Der 67-jährige Anwalt beschäftigt die Richter in Karlsruhe nicht zum ersten Mal. Er hat in den vergangenen Jahren bereits mehrfach Verfassungsbeschwerde eingereicht. Zwei wurden zwar abgelehnt, haben aber zu einer Veröffentlichung geführt. Eine hat er mit großem Erfolg „durchgepaukt“. Das war im Jahr 2001. Damals hatte er gerade ein Jahr seine Zulassung als Anwalt. „Es ging um die verfassungsrechtlichen Anforderungen an Durchsuchungsanordnungen aufgrund von ‚Gefahr im Verzug‘“, erinnert sich Bindel. Als „Feld- und Wiesenanwalt mit kleiner Kanzlei, aber ohne jegliches Renommee“, schmunzelt er, sei er zur mündlichen Verhandlung nach Karlsruhe gefahren. Doch ihm sei der gleiche Respekt und dieselbe Wertschätzung entgegengebracht worden wie beispielsweise bekannten Staranwälten. „Da ich auch damals schon Probleme mit meinem Gehör hatte, haben sich alle bemüht, eine Lösung zu finden, damit ich der Verhandlung folgen kann“, erzählt der Rheinberger Anwalt. Mit einem Kopfhörer der Dolmetscher sei dies möglich gewesen.
Zur Routine werden Verfassungsbeschwerden bei Bindel aber nicht.

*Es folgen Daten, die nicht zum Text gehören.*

-- ==== Sys2Proof/Machine/Step.lean ====
section
/-! DEFINITION. One Step of the fetch–execute loop (40_execution_loop.md R147), and the placing of an instruction where the
next step fetches it. -/

namespace Sys2Proof.Machine

/-- One Step (R147): fetch the opcode at `PC`, look it up, and run its handler; an opcode without an entry raises
UnimplementedOpcode, whose state after is a next state (R331). R147 defines Step only on `Ready`; on any other run status the
step stops by name (log entry 2). -/
def step (s : State) : Host.Outcome State Fault Refusal :=
  match s.status with
  | .ready =>
    match decode3 (s.readByte s.pc) (s.readByte (s.pc + 1)) (s.readByte (s.pc + 2)) with
    | some i => exec i s
    | none => .next (s.raiseUnimplemented (s.readByte s.pc))
  | .halted => .refused .stepWhileHalted
  | .faulted op addr => .fault (.unimplementedOpcode op addr)
  | .loadFailed => .refused (.hostOperation .runAfterLoadFailure)
  | .refused reason => .refused (.hostOperation reason)

/-- `s` with the instruction `w` (its bits above `nbits` zero) stored at `PC`, its three bytes in fetch order, and the run
status `Ready`, so that the next step fetches and runs it. It stands for loading a program (log entry 1). -/
def State.withFetchWord (s : State) (nbits w : Nat) : State :=
  (((s.writeByte s.pc (tableByte nbits w 0)).writeByte (s.pc + 1) (tableByte nbits w 1)).writeByte (s.pc + 2)
    (tableByte nbits w 2)).setStatus .ready

end Sys2Proof.Machine
end

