-- ==== Sys2Proof/Certificates/Slice0/Obligations.lean ====
section
/-! DEFINITION. The statements for the provers. An instruction's result is stated as the whole next state, so that what the
record update does not name is unchanged; the flag functions it names (`nz`, `putFlag`, `addWithCarry`, `overflow`,
`compareFlags`) and the memory writes it names are stated bit by bit and byte by byte in statements of their own. Addresses
are written out from 30_encoding.md R92 to R100, not through the model's resolver. The opcode bytes are R110's, which the spec
marks as its own decision D1. `Canonical` is the model's own form of memory (log entry 4), which every step keeps;
`run` takes a step budget (log entry 6). -/

open Sys2Proof Sys2Proof.Machine

/-- The bytes `bytes` encode `i`, and executing `i` in `s` gives the next state `t`. -/
def Sys2Proof.RunsTo (i : Instr) (bytes : List Byte) (s t : State) : Prop :=
  (∀ rest, decode (bytes ++ rest) = .ok i rest) ∧ exec i s = .next t

/-! ## Encoding and decoding -/

/-- R111: the ten opcode bytes of the source's scenarios, and the unimplemented one. -/
def Obligations.ShownOpcodesDecode : Prop :=
  ∀ (d lo hi : Byte) (rest : List Byte),
    decode (0xA9 :: d :: rest) = .ok (.ldaImm d) rest ∧
    decode (0xAA :: rest) = .ok .tax rest ∧
    decode (0xE8 :: rest) = .ok .inx rest ∧
    decode (0x00 :: rest) = .ok .brk rest ∧
    decode (0x69 :: d :: rest) = .ok (.adcImm d) rest ∧
    decode (0xB5 :: d :: rest) = .ok (.ldaZpX d) rest ∧
    decode (0x90 :: d :: rest) = .ok (.bcc d) rest ∧
    decode (0xB0 :: d :: rest) = .ok (.bcs d) rest ∧
    decode (0x4C :: lo :: hi :: rest) = .ok (.jmpAbs (hi ++ lo)) rest ∧
    decode (0x20 :: lo :: hi :: rest) = .ok (.jsr (hi ++ lo)) rest ∧
    decode (0xFF :: rest) = .unimplemented 0xFF

/-- R80, R81, R110: the decoder reads back every instruction, every operand value included (R122).
Which opcodes there are is the spec's own decision D1. -/
def Obligations.DecodeEncodeRoundTrip : Prop :=
  ∀ (i : Instr) (rest : List Byte), decode (encode i ++ rest) = .ok i rest

/-- R83, R110, R122: every byte sequence has at most one reading, and it is the encoding of what is read.
Which opcodes there are is the spec's own decision D1; it marks R122 as derived from R110 and R121. -/
def Obligations.DecodeReadsOnlyEncodings : Prop :=
  ∀ (bytes rest : List Byte) (i : Instr), decode bytes = .ok i rest → bytes = encode i ++ rest

/-- The opcode bytes of 30_encoding.md R120, row by row. -/
def Sys2Proof.unimplementedOpcodes : List Byte :=
  [0x02, 0x03, 0x04, 0x07, 0x0B, 0x0C, 0x0F] ++
  [0x12, 0x13, 0x14, 0x17, 0x1A, 0x1B, 0x1C, 0x1F] ++
  [0x22, 0x23, 0x27, 0x2B, 0x2F] ++
  [0x32, 0x33, 0x34, 0x37, 0x38, 0x3A, 0x3B, 0x3C, 0x3F] ++
  [0x40, 0x42, 0x43, 0x44, 0x47, 0x4B, 0x4F] ++
  [0x52, 0x53, 0x54, 0x57, 0x5A, 0x5B, 0x5C, 0x5F] ++
  [0x60, 0x62, 0x63, 0x64, 0x66, 0x67, 0x6A, 0x6B, 0x6E, 0x6F] ++
  [0x72, 0x73, 0x74, 0x76, 0x77, 0x78, 0x7A, 0x7B, 0x7C, 0x7E, 0x7F] ++
  [0x80, 0x81, 0x82, 0x83, 0x84, 0x85, 0x86, 0x87, 0x89, 0x8A, 0x8B, 0x8C, 0x8D, 0x8E, 0x8F] ++
  [0x91, 0x92, 0x93, 0x94, 0x95, 0x96, 0x97, 0x98, 0x99, 0x9A, 0x9B, 0x9C, 0x9D, 0x9E, 0x9F] ++
  [0xA3, 0xA7, 0xA8, 0xAB, 0xAF] ++
  [0xB2, 0xB3, 0xB7, 0xBA, 0xBB, 0xBF] ++
  [0xC2, 0xC3, 0xC7, 0xCB, 0xCF] ++
  [0xD2, 0xD3, 0xD4, 0xD7, 0xDA, 0xDB, 0xDC, 0xDF] ++
  [0xE1, 0xE2, 0xE3, 0xE5, 0xE7, 0xE9, 0xEA, 0xEB, 0xED, 0xEF] ++
  [0xF1, 0xF2, 0xF3, 0xF4, 0xF5, 0xF7, 0xF8, 0xF9, 0xFA, 0xFB, 0xFC, 0xFD, 0xFF]

/-- R120 (its list of bytes), R122: every opcode byte is either an entry or unimplemented.
Which opcodes there are is the spec's own decision D1; it marks R122 as derived from R110 and R121. -/
def Obligations.OpcodesWithoutEntry : Prop :=
  unimplementedOpcodes.length = 142 ∧
  ∀ (op : Byte) (rest : List Byte), decode (op :: rest) = .unimplemented op ↔ op ∈ unimplementedOpcodes

/-- R82: the size table, and "In every mode, size = 1 + the number of operand bytes".
The sizes of (Indirect,X) and Indirect are the spec's own decision D7. -/
def Obligations.EncodedSizeOfEachMode : Prop :=
  Mode.size .imp = 1 ∧
  Mode.size .acc = 1 ∧
  Mode.size .imm = 2 ∧
  Mode.size .zp = 2 ∧
  Mode.size .zpx = 2 ∧
  Mode.size .zpy = 2 ∧
  Mode.size .indy = 2 ∧
  Mode.size .indx = 2 ∧
  Mode.size .rel = 2 ∧
  Mode.size .abs = 3 ∧
  Mode.size .absx = 3 ∧
  Mode.size .absy = 3 ∧
  Mode.size .ind = 3 ∧
  ∀ i : Instr, (encode i).length = i.mode.size ∧ i.mode.size = 1 + i.mode.operandBytes

/-! ## One Step -/

/-- R147 steps 1, 3 and 5 (the PC moves of steps 2 and 6 are part of `exec`: `PcAfterInstruction`). -/
def Obligations.StepRunsDecodedInstruction : Prop :=
  ∀ (s : State) (i : Instr) (rest : List Byte), s.status = .ready →
    decode [s.readByte s.pc, s.readByte (s.pc + 1), s.readByte (s.pc + 2)] = .ok i rest → step s = exec i s

/-- R147, R151, R81: only the instruction's own bytes matter. -/
def Obligations.StepRunsInstructionInMemory : Prop :=
  ∀ (s : State) (i : Instr), s.status = .ready →
    (∀ k (h : k < (encode i).length), s.readByte (s.pc + BitVec.ofNat 16 k) = (encode i)[k]) → step s = exec i s

/-- R121 (and R331, its state after). That the step answers this state as a next state is the model's choice, log entry 2.
The recorded fields are the spec's own decision D24. -/
def Obligations.UnimplementedOpcodeFaults : Prop :=
  ∀ s : State, s.status = .ready → s.readByte s.pc ∈ unimplementedOpcodes →
    step s = .next { s with pc := s.pc + 1, status := .faulted (s.readByte s.pc) s.pc }

/-- R147 defines Step on `Ready` only; what the model answers elsewhere is its choice, log entry 2. -/
def Obligations.StepStopsUnlessReady : Prop :=
  ∀ s : State,
    (s.status = .halted → step s = .refused .stepWhileHalted) ∧
    (∀ op addr, s.status = .faulted op addr → step s = .fault (.unimplementedOpcode op addr)) ∧
    (s.status = .loadFailed → step s = .refused (.hostOperation .runAfterLoadFailure)) ∧
    (∀ r, s.status = .refused r → step s = .refused (.hostOperation r))

/-- R333 ("Nothing else is an error"), R142, R147 step 7: each of the 114 constructors completes in every state.
The spec marks R142's list of dispositions as derived from the handler rules. -/
def Obligations.EveryInstructionCompletes : Prop :=
  ∀ (i : Instr) (s : State), ∃ t, exec i s = .next t ∧ t.status = if i = .brk then .halted else s.status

„Das ist schon eine große Hausnummer und mit anderen Verfahren nicht zu vergleichen“, so der Anwalt. Bei „normalen“ Gerichten könne man im Zweifelsfall anrufen, beim Verfassungsgericht greift man besser nicht zum Hörer: Seine Mitarbeiterin wollte dort den fristgerechten Eingang und das Aktenzeichen erfragen und wurde an einen wissenschaftlichen Mitarbeiter weitergeleitet. „Der war denkbar ungehalten deswegen“, berichtet Bindel über die Arbeit der Verfassungsrichter und ihres Stabes. „Aus Respekt vor der Stellung und dem Ansehen des Gerichts in der Öffentlichkeit käme ich nie auf die Idee, einen Richter zu kontaktieren.“
Mit einer Entscheidung des höchsten deutschen Verfassungsorgans rechnet Bindel übrigens frühestens im nächsten Jahr. Und was, wenn die Beschwerde abgeschmettert wird? „Da diese sich auf einen Steuerbescheid aus dem Jahr 2016 bezieht, werde ich eine neue ‚Welle‘ für die Folgejahre lostreten, sofern die Mandanten meiner Empfehlung folgen“, so Frank-Michael Bindel. Richtig spannend werde es aber, wenn das Gericht zu der Auffassung gelangt, dass dieses Steuergesetz rechtswidrig ist und gegen die Verfassung verstößt.